*How to complete this task*
The line with "its reads. -/", the line with "(R345, R347). -/", and all lines between them in the material below: return these exactly, and no others.

*Provided data*
-- ==== Sys2Proof/Machine/CmdBist.lean ====
section
/-! DEFINITION. The commands of self-test and of the TAP (14_bist.md). -/

namespace Sys2Proof.Machine

/-- An update of the REGBUS data register (R410): [19:0] offset, [63:32] data, [65:64] operation. What the register captures next is the data
read, the status and DONE. (DEDUCED, log entry 202) -/
def Hub.jtagAccess (s : Hub) (d : Nat) : Hub :=
  let s := { s with bist := { s.bist with ir := 0x10 } }
  let op := bitsOf d 64 2
  if op != 1 && op != 2 then s
  else
    let s := if op == 1 then s.regRead .jtag (bitsOf d 0 20) else s.regWrite .jtag (bitsOf d 0 20) (bitsOf d 32 32)
    let a := s.response .jtag
    { s with bist := { s.bist with regbus := a.value + a.status * 2 ^ 32 + 2 ^ 40 } }

/-- TAP test-logic reset: the instruction is IDCODE (R410), and JTAG owns no page any more (R467). -/
def Hub.tapReset (s : Hub) : Hub := { s.disown .jtag with bist := { s.bist with ir := 1 } }

/-- BIST_CMD RUN (R400, R411). -/
def execBistRun (r : Req) (s : State) : Host.Outcome State Fault Refusal := run (fun h => h.cmd r R.BIST_CMD 1 (fun h => h.bistCmd r 1)) s

/-- BIST_CMD ABORT (R411). -/
def execBistAbort (r : Req) (s : State) : Host.Outcome State Fault Refusal := run (fun h => h.cmd r R.BIST_CMD 2 (fun h => h.bistCmd r 2)) s

/-- BIST_CMD LOAD_PACK (R405). -/
def execLoadPack (r : Req) (s : State) : Host.Outcome State Fault Refusal := run (fun h => h.cmd r R.BIST_CMD 3 (fun h => h.bistCmd r 3)) s

/-- The check of a pack slot is over (R405); `err` is a fabric error of its reads. -/
def execPackCheckDone (slot : Fin 16) (err : Bool) (s : State) : Host.Outcome State Fault Refusal :=
  run (fun h => h.packCheckDone slot err) s

/-- BIST_CMD DROP_PACK (R411). -/
def execDropPack (r : Req) (s : State) : Host.Outcome State Fault Refusal := run (fun h => h.cmd r R.BIST_CMD 4 (fun h => h.bistCmd r 4)) s

/-- BIST_CMD CLEAR_STATS (R414). -/
def execBistClearStats (r : Req) (s : State) : Host.Outcome State Fault Refusal :=
  run (fun h => h.cmd r R.BIST_CMD 5 (fun h => h.bistCmd r 5)) s

/-- A run ends (R409) with an outcome as BIST_RESULT codes it; the rest is what its result registers show. -/
def execBistRunEnd (target : Fin 5) (unit outcome : Nat) (randomFail : Bool) (info got want : Nat) (s : State) : Host.Outcome State Fault Refusal :=
  run (fun h => h.bistRunEnd target unit outcome randomFail info got want) s

/-- Runs that exceed their limit (R409). -/
def execBistRunTimeout (s : State) : Host.Outcome State Fault Refusal := run Hub.bistRunTimeout s

/-- An update of the REGBUS data register (R410). -/
def execJtagRegbusAccess (data : BitVec 66) (s : State) : Host.Outcome State Fault Refusal := run (fun h => h.jtagAccess data.toNat) s

/-- TAP test-logic reset (R467). -/
def execTapReset (s : State) : Host.Outcome State Fault Refusal := run Hub.tapReset s

end Sys2Proof.Machine
end

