-- ==== Sys2Proof/Machine/CmdLink.lean ====
section
/-! DEFINITION. The commands of the rack link and its port (12_rack_port.md). -/

namespace Sys2Proof.Machine

/-- A received RS codeword of 544 symbols (R343). -/
def execPcsCodewordRx (symbols : List (BitVec 10)) (s : State) : Host.Outcome State Fault Refusal :=
  runIf (symbols.length == 544) (fun h => h.pcsRx (symbols.map BitVec.toNat)) s

/-- A received flit of 80 bytes (R345, R347). -/
def execFlitRx (flit : List Byte) (s : State) : Host.Outcome State Fault Refusal := runIf (flit.length == 80) (fun h => h.flitRx flit) s

/-- A received flit of kind INIT (R355). -/
def execInitFlitRx (flit : List Byte) (s : State) : Host.Outcome State Fault Refusal := runIf (flit.length == 80) (fun h => h.flitRx flit) s

/-- A flit boundary of the transmitter (R351). -/
def execFlitSlot (s : State) : Host.Outcome State Fault Refusal := run Hub.flitSlot s

/-- LINK_REPLAY_TIMEOUT without ACK progress (R348). -/
def execLinkReplayTimeout (s : State) : Host.Outcome State Fault Refusal := run Hub.linkReplayTimeout s

/-- LINK_REPLAY_TIMEOUT without the expected flit (R347). -/
def execNakTimeout (s : State) : Host.Outcome State Fault Refusal := run Hub.nakTimeout s

/-- LINK_IDLE_LIMIT without a good flit (R354). -/
def execLinkIdleTimeout (s : State) : Host.Outcome State Fault Refusal := run Hub.linkIdleTimeout s

/-- LINK_TRAIN_LIMIT of a retrain (R353). -/
def execLinkTrainTimeout (s : State) : Host.Outcome State Fault Refusal := run Hub.linkTrainTimeout s

/-- 1 ms in DOWN (R353). -/
def execLinkRetrainTimer (s : State) : Host.Outcome State Fault Refusal := run Hub.linkRetrainTimer s

/-- PMA_READY takes a level (R353). -/
def execPmaReadyChange (ready : Bool) (s : State) : Host.Outcome State Fault Refusal := run (fun h => h.pmaReady ready) s

/-- LINK_CMD RETRAIN (R353). -/
def execLinkRetrain (r : Req) (s : State) : Host.Outcome State Fault Refusal := run (fun h => h.cmd r R.LINK_CMD 1 (fun h => h.linkCmd 1)) s

/-- LINK_CMD DOWN (R354). -/
def execLinkDownCmd (r : Req) (s : State) : Host.Outcome State Fault Refusal := run (fun h => h.cmd r R.LINK_CMD 2 (fun h => h.linkCmd 2)) s

/-- LINK_CMD CLEAR_STATS (R371). -/
def execLinkClearStats (r : Req) (s : State) : Host.Outcome State Fault Refusal :=
  run (fun h => h.cmd r R.LINK_CMD 3 (fun h => h.linkCmd 3)) s

/-- The oldest acknowledged message is reported delivered (R349). -/
def execMessageDelivered (s : State) : Host.Outcome State Fault Refusal := run Hub.messageDelivered s

/-- A REG_READ message (R360): TAG, HUB and body. -/
def execPortRegRead (tag dest : BitVec 16) (body : List Byte) (s : State) : Host.Outcome State Fault Refusal :=
  run (fun h => h.portMessage Mt.REG_READ tag.toNat dest.toNat body) s

/-- A REG_WRITE message (R360). -/
def execPortRegWrite (tag dest : BitVec 16) (body : List Byte) (s : State) : Host.Outcome State Fault Refusal :=
  run (fun h => h.portMessage Mt.REG_WRITE tag.toNat dest.toNat body) s

/-- A CORK message (R358, R362). -/
def execPortCork (tag dest : BitVec 16) (body : List Byte) (s : State) : Host.Outcome State Fault Refusal :=
  run (fun h => h.portMessage Mt.CORK tag.toNat dest.toNat body) s

/-- An XPKG message of the TDC (R335, R362). -/
def execPortXpkg (tag dest : BitVec 16) (body : List Byte) (s : State) : Host.Outcome State Fault Refusal :=
  run (fun h => h.portMessage Mt.XPKG tag.toNat dest.toNat body) s

/-- An XPKG_REPORT of another package (R362). -/
def execPortXpkgReport (tag dest : BitVec 16) (body : List Byte) (s : State) : Host.Outcome State Fault Refusal :=
  run (fun h => h.portMessage Mt.XPKG_REPORT tag.toNat dest.toNat body) s

/-- A PEER_LOST message (R304, R362). -/
def execPortPeerLost (tag dest : BitVec 16) (body : List Byte) (s : State) : Host.Outcome State Fault Refusal :=
  run (fun h => h.portMessage Mt.PEER_LOST tag.toNat dest.toNat body) s

/-- A TIME_PING message (R365). -/
def execTimePing (tag dest : BitVec 16) (body : List Byte) (s : State) : Host.Outcome State Fault Refusal :=
  run (fun h => h.portMessage Mt.TIME_PING tag.toNat dest.toNat body) s

end Sys2Proof.Machine
end

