/-- JMP goes to next + OFF, a conditional branch when its comparison holds, CALL pushes the next word and goes, RET pops; each leaves S at its start value. END makes the cooper IDLE with COOP_ENDED, FAIL halts it with its code, releases its pages and raises COOP_FAILED. A SIG whose field agrees with S starts the watchdog and S anew; one that does not, a ninth push and a pop of an empty stack halt with causes SIGNATURE and STACK and COOP_FAULT. So do an LD or ST beyond the data store and a CORK, HARV, RACK, XREG or WAITT whose words are not all in it with BAD_ADDR, and a GETEV of another IMM with ILLEGAL. A word with no opcode of R442 (the model takes it to the row of NOP; every instruction row does the same) halts with ILLEGAL. -/
def Obligations.cooper_control_transfers_and_signatures : Prop :=
  (∀ (s : State) (coop : CoopId) (x : Cooper) (w : Nat),
    s.hub.calm = true → s.hub.coop coop = x → x.executes Co.JMP w = true → s.hub.degradedNow = s.hub.reg R.REL_DEGRADED →
    Answers (.coopJmp coop) s fun h =>
      s.hub.onlyCoop h coop ({ x.past w with pc := unsigned 10 ((x.pc : Int) + 1 + Iw.off w), sig := 0xFFFFFFFF }) ∧
      s.hub.rest h = { s.hub with coops := (s.hub.rest h).coops } ∧ s.hub.keeps h []) ∧
  (∀ (s : State) (coop : CoopId) (x : Cooper) (w : Nat),
    s.hub.calm = true → s.hub.coop coop = x → x.executes Co.BEQ w = true → s.hub.degradedNow = s.hub.reg R.REL_DEGRADED →
    Answers (.coopBeq coop) s fun h =>
      s.hub.onlyCoop h coop ({ x.past w with pc := if x.reg (Iw.f1 w) = x.reg (Iw.f2 w) then unsigned 10 ((x.pc : Int) + 1 + Iw.off w) else (x.pc + 1) % 1024, sig := 0xFFFFFFFF }) ∧
      s.hub.rest h = { s.hub with coops := (s.hub.rest h).coops } ∧ s.hub.keeps h []) ∧
  (∀ (s : State) (coop : CoopId) (x : Cooper) (w : Nat),
    s.hub.calm = true → s.hub.coop coop = x → x.executes Co.BNE w = true → s.hub.degradedNow = s.hub.reg R.REL_DEGRADED →
    Answers (.coopBne coop) s fun h =>
      s.hub.onlyCoop h coop ({ x.past w with pc := if x.reg (Iw.f1 w) ≠ x.reg (Iw.f2 w) then unsigned 10 ((x.pc : Int) + 1 + Iw.off w) else (x.pc + 1) % 1024, sig := 0xFFFFFFFF }) ∧
      s.hub.rest h = { s.hub with coops := (s.hub.rest h).coops } ∧ s.hub.keeps h []) ∧
  (∀ (s : State) (coop : CoopId) (x : Cooper) (w : Nat),
    s.hub.calm = true → s.hub.coop coop = x → x.executes Co.BLTU w = true → s.hub.degradedNow = s.hub.reg R.REL_DEGRADED →
    Answers (.coopBltu coop) s fun h =>
      s.hub.onlyCoop h coop ({ x.past w with pc := if x.reg (Iw.f1 w) < x.reg (Iw.f2 w) then unsigned 10 ((x.pc : Int) + 1 + Iw.off w) else (x.pc + 1) % 1024, sig := 0xFFFFFFFF }) ∧
      s.hub.rest h = { s.hub with coops := (s.hub.rest h).coops } ∧ s.hub.keeps h []) ∧
  (∀ (s : State) (coop : CoopId) (x : Cooper) (w : Nat),
    s.hub.calm = true → s.hub.coop coop = x → x.executes Co.BGEU w = true → s.hub.degradedNow = s.hub.reg R.REL_DEGRADED →
    Answers (.coopBgeu coop) s fun h =>
      s.hub.onlyCoop h coop ({ x.past w with pc := if x.reg (Iw.f2 w) ≤ x.reg (Iw.f1 w) then unsigned 10 ((x.pc : Int) + 1 + Iw.off w) else (x.pc + 1) % 1024, sig := 0xFFFFFFFF }) ∧
      s.hub.rest h = { s.hub with coops := (s.hub.rest h).coops } ∧ s.hub.keeps h []) ∧
  (∀ (s : State) (coop : CoopId) (x : Cooper) (w : Nat),
    s.hub.calm = true → s.hub.coop coop = x → x.executes Co.CALL w = true → s.hub.degradedNow = s.hub.reg R.REL_DEGRADED →
    x.stack.length < 8 →
    Answers (.coopCall coop) s fun h =>
      s.hub.onlyCoop h coop ({ x.past w with pc := unsigned 10 ((x.pc : Int) + 1 + Iw.off w), sig := 0xFFFFFFFF, stack := (x.pc + 1) % 1024 :: x.stack }) ∧
      s.hub.rest h = { s.hub with coops := (s.hub.rest h).coops } ∧ s.hub.keeps h []) ∧
  (∀ (s : State) (coop : CoopId) (x : Cooper) (w : Nat),
    s.hub.calm = true → s.hub.coop coop = x → x.executes Co.CALL w = true → 8 ≤ x.stack.length →
    Answers (.coopCall coop) s fun h =>
      s.hub.onlyCoopTold h coop ({ x with st := .halted, cause := Cc.STACK, wait := .none, sig := (x.past w).sig }) ∧
      (∀ p, h.owner p ≠ reqCode (coopReq coop) + 1 ∧ (s.hub.owner p ≠ reqCode (coopReq coop) + 1 → h.owner p = s.hub.owner p)) ∧
      h.shows Ev.COOP_FAULT ((coop : Nat) + 2 * x.script) = true ∧
      s.hub.rest h = { s.hub with owners := h.owners, coops := (s.hub.rest h).coops } ∧
      s.hub.keeps h [R.COOP_RUNS + 0x1000 * coop, R.PG_ERROR + (Pg.COOP + coop) * 0x1000, R.PG_ERROR_INFO + (Pg.COOP + coop) * 0x1000]) ∧
  (∀ (s : State) (coop : CoopId) (x : Cooper) (w : Nat) (p : Nat) (rest : List Nat),
    s.hub.calm = true → s.hub.coop coop = x → x.executes Co.RET w = true → s.hub.degradedNow = s.hub.reg R.REL_DEGRADED →
    x.stack = p :: rest →
    Answers (.coopRet coop) s fun h =>
      s.hub.onlyCoop h coop ({ x.past w with pc := p, sig := 0xFFFFFFFF, stack := rest }) ∧
      s.hub.rest h = { s.hub with coops := (s.hub.rest h).coops } ∧ s.hub.keeps h []) ∧
  (∀ (s : State) (coop : CoopId) (x : Cooper) (w : Nat),
    s.hub.calm = true → s.hub.coop coop = x → x.executes Co.RET w = true → x.stack = [] →
    Answers (.coopRet coop) s fun h =>
      s.hub.onlyCoopTold h coop ({ x with st := .halted, cause := Cc.STACK, wait := .none, sig := (x.past w).sig }) ∧
      (∀ p, h.owner p ≠ reqCode (coopReq coop) + 1 ∧ (s.hub.owner p ≠ reqCode (coopReq coop) + 1 → h.owner p = s.hub.owner p)) ∧
      h.shows Ev.COOP_FAULT ((coop : Nat) + 2 * x.script) = true ∧
      s.hub.rest h = { s.hub with owners := h.owners, coops := (s.hub.rest h).coops } ∧
      s.hub.keeps h [R.COOP_RUNS + 0x1000 * coop, R.PG_ERROR + (Pg.COOP + coop) * 0x1000, R.PG_ERROR_INFO + (Pg.COOP + coop) * 0x1000]) ∧
  (∀ (s : State) (coop : CoopId) (x : Cooper) (w : Nat),
    s.hub.calm = true → s.hub.coop coop = x → x.executes Co.LD w = true → 256 ≤ x.reg (Iw.f2 w) + Iw.imm w →
    Answers (.coopLd coop) s fun h =>
      s.hub.onlyCoopTold h coop ({ x with st := .halted, cause := Cc.BAD_ADDR, wait := .none, sig := (x.past w).sig }) ∧
      (∀ p, h.owner p ≠ reqCode (coopReq coop) + 1 ∧ (s.hub.owner p ≠ reqCode (coopReq coop) + 1 → h.owner p = s.hub.owner p)) ∧
      h.shows Ev.COOP_FAULT ((coop : Nat) + 2 * x.script) = true ∧
      s.hub.rest h = { s.hub with owners := h.owners, coops := (s.hub.rest h).coops } ∧
      s.hub.keeps h [R.COOP_RUNS + 0x1000 * coop, R.PG_ERROR + (Pg.COOP + coop) * 0x1000, R.PG_ERROR_INFO + (Pg.COOP + coop) * 0x1000]) ∧
  (∀ (s : State) (coop : CoopId) (x : Cooper) (w : Nat),
    s.hub.calm = true → s.hub.coop coop = x → x.executes Co.ST w = true → 256 ≤ x.reg (Iw.f2 w) + Iw.imm w →
    Answers (.coopSt coop) s fun h =>
      s.hub.onlyCoopTold h coop ({ x with st := .halted, cause := Cc.BAD_ADDR, wait := .none, sig := (x.past w).sig }) ∧
      (∀ p, h.owner p ≠ reqCode (coopReq coop) + 1 ∧ (s.hub.owner p ≠ reqCode (coopReq coop) + 1 → h.owner p = s.hub.owner p)) ∧
      h.shows Ev.COOP_FAULT ((coop : Nat) + 2 * x.script) = true ∧
      s.hub.rest h = { s.hub with owners := h.owners, coops := (s.hub.rest h).coops } ∧
      s.hub.keeps h [R.COOP_RUNS + 0x1000 * coop, R.PG_ERROR + (Pg.COOP + coop) * 0x1000, R.PG_ERROR_INFO + (Pg.COOP + coop) * 0x1000]) ∧
  (∀ (s : State) (coop : CoopId) (x : Cooper) (w : Nat),
    s.hub.calm = true → s.hub.coop coop = x → x.executes Co.CORK w = true → 256 < x.reg (Iw.f2 w) + Iw.imm w + 7 →
    Answers (.coopCork coop) s fun h =>
      s.hub.onlyCoopTold h coop ({ x with st := .halted, cause := Cc.BAD_ADDR, wait := .none, sig := (x.past w).sig }) ∧
      (∀ p, h.owner p ≠ reqCode (coopReq coop) + 1 ∧ (s.hub.owner p ≠ reqCode (coopReq coop) + 1 → h.owner p = s.hub.owner p)) ∧
      h.shows Ev.COOP_FAULT ((coop : Nat) + 2 * x.script) = true ∧
      s.hub.rest h = { s.hub with owners := h.owners, coops := (s.hub.rest h).coops } ∧
      s.hub.keeps h [R.COOP_RUNS + 0x1000 * coop, R.PG_ERROR + (Pg.COOP + coop) * 0x1000, R.PG_ERROR_INFO + (Pg.COOP + coop) * 0x1000]) ∧
  (∀ (s : State) (coop : CoopId) (x : Cooper) (w : Nat),
    s.hub.calm = true → s.hub.coop coop = x → x.executes Co.HARV w = true → 256 < x.reg (Iw.f2 w) + Iw.imm w + 8 →
    Answers (.coopHarv coop) s fun h =>
      s.hub.onlyCoopTold h coop ({ x with st := .halted, cause := Cc.BAD_ADDR, wait := .none, sig := (x.past w).sig }) ∧
      (∀ p, h.owner p ≠ reqCode (coopReq coop) + 1 ∧ (s.hub.owner p ≠ reqCode (coopReq coop) + 1 → h.owner p = s.hub.owner p)) ∧
      h.shows Ev.COOP_FAULT ((coop : Nat) + 2 * x.script) = true ∧
      s.hub.rest h = { s.hub with owners := h.owners, coops := (s.hub.rest h).coops } ∧
      s.hub.keeps h [R.COOP_RUNS + 0x1000 * coop, R.PG_ERROR + (Pg.COOP + coop) * 0x1000, R.PG_ERROR_INFO + (Pg.COOP + coop) * 0x1000]) ∧
  (∀ (s : State) (coop : CoopId) (x : Cooper) (w : Nat),
    s.hub.calm = true → s.hub.coop coop = x → x.executes Co.RACK w = true → 256 < x.reg (Iw.f2 w) + Iw.imm w + 4 →
    Answers (.coopRack coop) s fun h =>
      s.hub.onlyCoopTold h coop ({ x with st := .halted, cause := Cc.BAD_ADDR, wait := .none, sig := (x.past w).sig }) ∧
      (∀ p, h.owner p ≠ reqCode (coopReq coop) + 1 ∧ (s.hub.owner p ≠ reqCode (coopReq coop) + 1 → h.owner p = s.hub.owner p)) ∧
      h.shows Ev.COOP_FAULT ((coop : Nat) + 2 * x.script) = true ∧
      s.hub.rest h = { s.hub with owners := h.owners, coops := (s.hub.rest h).coops } ∧
      s.hub.keeps h [R.COOP_RUNS + 0x1000 * coop, R.PG_ERROR + (Pg.COOP + coop) * 0x1000, R.PG_ERROR_INFO + (Pg.COOP + coop) * 0x1000]) ∧
  (∀ (s : State) (coop : CoopId) (x : Cooper) (w : Nat),
    s.hub.calm = true → s.hub.coop coop = x → x.executes Co.XREG w = true → 256 < x.reg (Iw.f2 w) + Iw.imm w + 4 →
    Answers (.coopXreg coop) s fun h =>
      s.hub.onlyCoopTold h coop ({ x with st := .halted, cause := Cc.BAD_ADDR, wait := .none, sig := (x.past w).sig }) ∧
      (∀ p, h.owner p ≠ reqCode (coopReq coop) + 1 ∧ (s.hub.owner p ≠ reqCode (coopReq coop) + 1 → h.owner p = s.hub.owner p)) ∧
      h.shows Ev.COOP_FAULT ((coop : Nat) + 2 * x.script) = true ∧
      s.hub.rest h = { s.hub with owners := h.owners, coops := (s.hub.rest h).coops } ∧
      s.hub.keeps h [R.COOP_RUNS + 0x1000 * coop, R.PG_ERROR + (Pg.COOP + coop) * 0x1000, R.PG_ERROR_INFO + (Pg.COOP + coop) * 0x1000]) ∧
  (∀ (s : State) (coop : CoopId) (x : Cooper) (w : Nat),
    s.hub.calm = true → s.hub.coop coop = x → x.executes Co.WAITT w = true → 256 < x.reg (Iw.f2 w) + Iw.imm w + 2 →
    Answers (.coopWaitt coop) s fun h =>
      s.hub.onlyCoopTold h coop ({ x with st := .halted, cause := Cc.BAD_ADDR, wait := .none, sig := (x.past w).sig }) ∧
      (∀ p, h.owner p ≠ reqCode (coopReq coop) + 1 ∧ (s.hub.owner p ≠ reqCode (coopReq coop) + 1 → h.owner p = s.hub.owner p)) ∧
      h.shows Ev.COOP_FAULT ((coop : Nat) + 2 * x.script) = true ∧
      s.hub.rest h = { s.hub with owners := h.owners, coops := (s.hub.rest h).coops } ∧
      s.hub.keeps h [R.COOP_RUNS + 0x1000 * coop, R.PG_ERROR + (Pg.COOP + coop) * 0x1000, R.PG_ERROR_INFO + (Pg.COOP + coop) * 0x1000]) ∧
  (∀ (s : State) (coop : CoopId) (x : Cooper) (w : Nat),
    s.hub.calm = true → s.hub.coop coop = x → x.executes Co.GETEV w = true → 4 ≤ Iw.imm w →
    Answers (.coopGetev coop) s fun h =>
      s.hub.onlyCoopTold h coop ({ x with st := .halted, cause := Cc.ILLEGAL, wait := .none, sig := (x.past w).sig }) ∧
      (∀ p, h.owner p ≠ reqCode (coopReq coop) + 1 ∧ (s.hub.owner p ≠ reqCode (coopReq coop) + 1 → h.owner p = s.hub.owner p)) ∧
      h.shows Ev.COOP_FAULT ((coop : Nat) + 2 * x.script) = true ∧
      s.hub.rest h = { s.hub with owners := h.owners, coops := (s.hub.rest h).coops } ∧
      s.hub.keeps h [R.COOP_RUNS + 0x1000 * coop, R.PG_ERROR + (Pg.COOP + coop) * 0x1000, R.PG_ERROR_INFO + (Pg.COOP + coop) * 0x1000]) ∧
  (∀ (s : State) (coop : CoopId) (x : Cooper) (w : Nat),
    s.hub.calm = true → s.hub.coop coop = x → x.executes Co.END w = true →
    Answers (.coopEnd coop) s fun h =>
      s.hub.onlyCoopTold h coop ({ x with st := .idle, cause := Cc.END, sig := 0xFFFFFFFF }) ∧
      h.shows Ev.COOP_ENDED ((coop : Nat) + 2 * x.script) = true ∧ s.hub.rest h = { s.hub with coops := (s.hub.rest h).coops } ∧
      s.hub.keeps h []) ∧
  (∀ (s : State) (coop : CoopId) (x : Cooper) (w : Nat),
    s.hub.calm = true → s.hub.coop coop = x → x.executes Co.FAIL w = true →
    Answers (.coopFail coop) s fun h =>
      s.hub.onlyCoopTold h coop ({ x with st := .halted, cause := Cc.FAIL, wait := .none, sig := 0xFFFFFFFF }) ∧
      h.rd (F.COOP_FAIL_CODE_CODE.lane coop) = w % 2 ^ 16 ∧
      (∀ p, h.owner p ≠ reqCode (coopReq coop) + 1 ∧ (s.hub.owner p ≠ reqCode (coopReq coop) + 1 → h.owner p = s.hub.owner p)) ∧
      h.shows Ev.COOP_FAILED ((coop : Nat) + 2 * x.script) = true ∧
      s.hub.rest h = { s.hub with owners := h.owners, coops := (s.hub.rest h).coops } ∧
      s.hub.keeps h [(F.COOP_FAIL_CODE_CODE.lane coop).addr]) ∧
  (∀ (s : State) (coop : CoopId) (x : Cooper) (w : Nat),
    s.hub.calm = true → s.hub.coop coop = x → x.executes Co.SIG w = true → s.hub.degradedNow = s.hub.reg R.REL_DEGRADED →
    (x.sig.toNat ^^^ 0xFFFFFFFF) % 2 ^ 16 = w % 2 ^ 16 →
    Answers (.coopSig coop) s fun h =>
      s.hub.onlyCoop h coop ({ x with pc := (x.pc + 1) % 1024, wdog := x.cur.budget, sig := 0xFFFFFFFF }) ∧
      s.hub.rest h = { s.hub with coops := (s.hub.rest h).coops } ∧ s.hub.keeps h []) ∧
  (∀ (s : State) (coop : CoopId) (x : Cooper) (w : Nat),
    s.hub.calm = true → s.hub.coop coop = x → x.executes Co.SIG w = true → (x.sig.toNat ^^^ 0xFFFFFFFF) % 2 ^ 16 ≠ w % 2 ^ 16 →
    Answers (.coopSig coop) s fun h =>
      s.hub.onlyCoopTold h coop ({ x with st := .halted, cause := Cc.SIGNATURE, wait := .none, sig := 0xFFFFFFFF }) ∧
      h.hasErr (Er.COOP_SIGNATURE.lane coop) = true ∧
      (∀ p, h.owner p ≠ reqCode (coopReq coop) + 1 ∧ (s.hub.owner p ≠ reqCode (coopReq coop) + 1 → h.owner p = s.hub.owner p)) ∧
      h.shows Ev.COOP_FAULT ((coop : Nat) + 2 * x.script) = true ∧
      s.hub.rest h = { s.hub with owners := h.owners, coops := (s.hub.rest h).coops } ∧
      s.hub.keeps h [R.COOP_RUNS + 0x1000 * coop, R.PG_ERROR + (Pg.COOP + coop) * 0x1000, R.PG_ERROR_INFO + (Pg.COOP + coop) * 0x1000]) ∧
  (∀ (s : State) (coop : CoopId) (x : Cooper) (w : Nat),
    s.hub.calm = true → s.hub.coop coop = x → x.st = .running → (x.prog.get x.pc 0).toNat = w → coopOps.contains (Iw.op w) = false →
    Answers (.coopNop coop) s fun h =>
      s.hub.onlyCoopTold h coop ({ x with st := .halted, cause := Cc.ILLEGAL, wait := .none }) ∧
      (∀ p, h.owner p ≠ reqCode (coopReq coop) + 1 ∧ (s.hub.owner p ≠ reqCode (coopReq coop) + 1 → h.owner p = s.hub.owner p)) ∧
      h.shows Ev.COOP_FAULT ((coop : Nat) + 2 * x.script) = true ∧
      s.hub.rest h = { s.hub with owners := h.owners, coops := (s.hub.rest h).coops } ∧ s.hub.keeps h [R.COOP_RUNS + 0x1000 * coop])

*Task answer*
/-- The check of a pack slot is over (R405); `err` is a fabric error of its reads. -/
def execPackCheckDone (slot : Fin 16) (err : Bool) (s : State) : Host.Outcome State Fault Refusal :=
  run (fun h => h.packCheckDone slot err) s

/-- BIST_CMD DROP_PACK (R411). -/
def execDropPack (r : Req) (s : State) : Host.Outcome State Fault Refusal := run (fun h => h.cmd r R.BIST_CMD 4 (fun h => h.bistCmd r 4)) s

/-- BIST_CMD CLEAR_STATS (R414). -/
def execBistClearStats (r : Req) (s : State) : Host.Outcome State Fault Refusal :=
  run (fun h => h.cmd r R.BIST_CMD 5 (fun h => h.bistCmd r 5)) s

/-- A run ends (R409) with an outcome as BIST_RESULT codes it; the rest is what its result registers show. -/
def execBistRunEnd (target : Fin 5) (unit outcome : Nat) (randomFail : Bool) (info got want : Nat) (s : State) : Host.Outcome State Fault Refusal :=
  run (fun h => h.bistRunEnd target unit outcome randomFail info got want) s

/-- Runs that exceed their limit (R409). -/
def execBistRunTimeout (s : State) : Host.Outcome State Fault Refusal := run Hub.bistRunTimeout s

/-- An update of the REGBUS data register (R410). -/
def execJtagRegbusAccess (data : BitVec 66) (s : State) : Host.Outcome State Fault Refusal := run (fun h => h.jtagAccess data.toNat) s

/-- TAP test-logic reset (R467). -/
def execTapReset (s : State) : Host.Outcome State Fault Refusal := run Hub.tapReset s

end Sys2Proof.Machine
end

-- ==== Sys2Proof/Machine/CmdLink.lean ====
section
/-! DEFINITION. The commands of the rack link and its port (12_rack_port.md). -/

namespace Sys2Proof.Machine

/-- A received RS codeword of 544 symbols (R343). -/
def execPcsCodewordRx (symbols : List (BitVec 10)) (s : State) : Host.Outcome State Fault Refusal :=
  runIf (symbols.length == 544) (fun h => h.pcsRx (symbols.map BitVec.toNat)) s

/-- A received flit of 80 bytes (R345, R347). -/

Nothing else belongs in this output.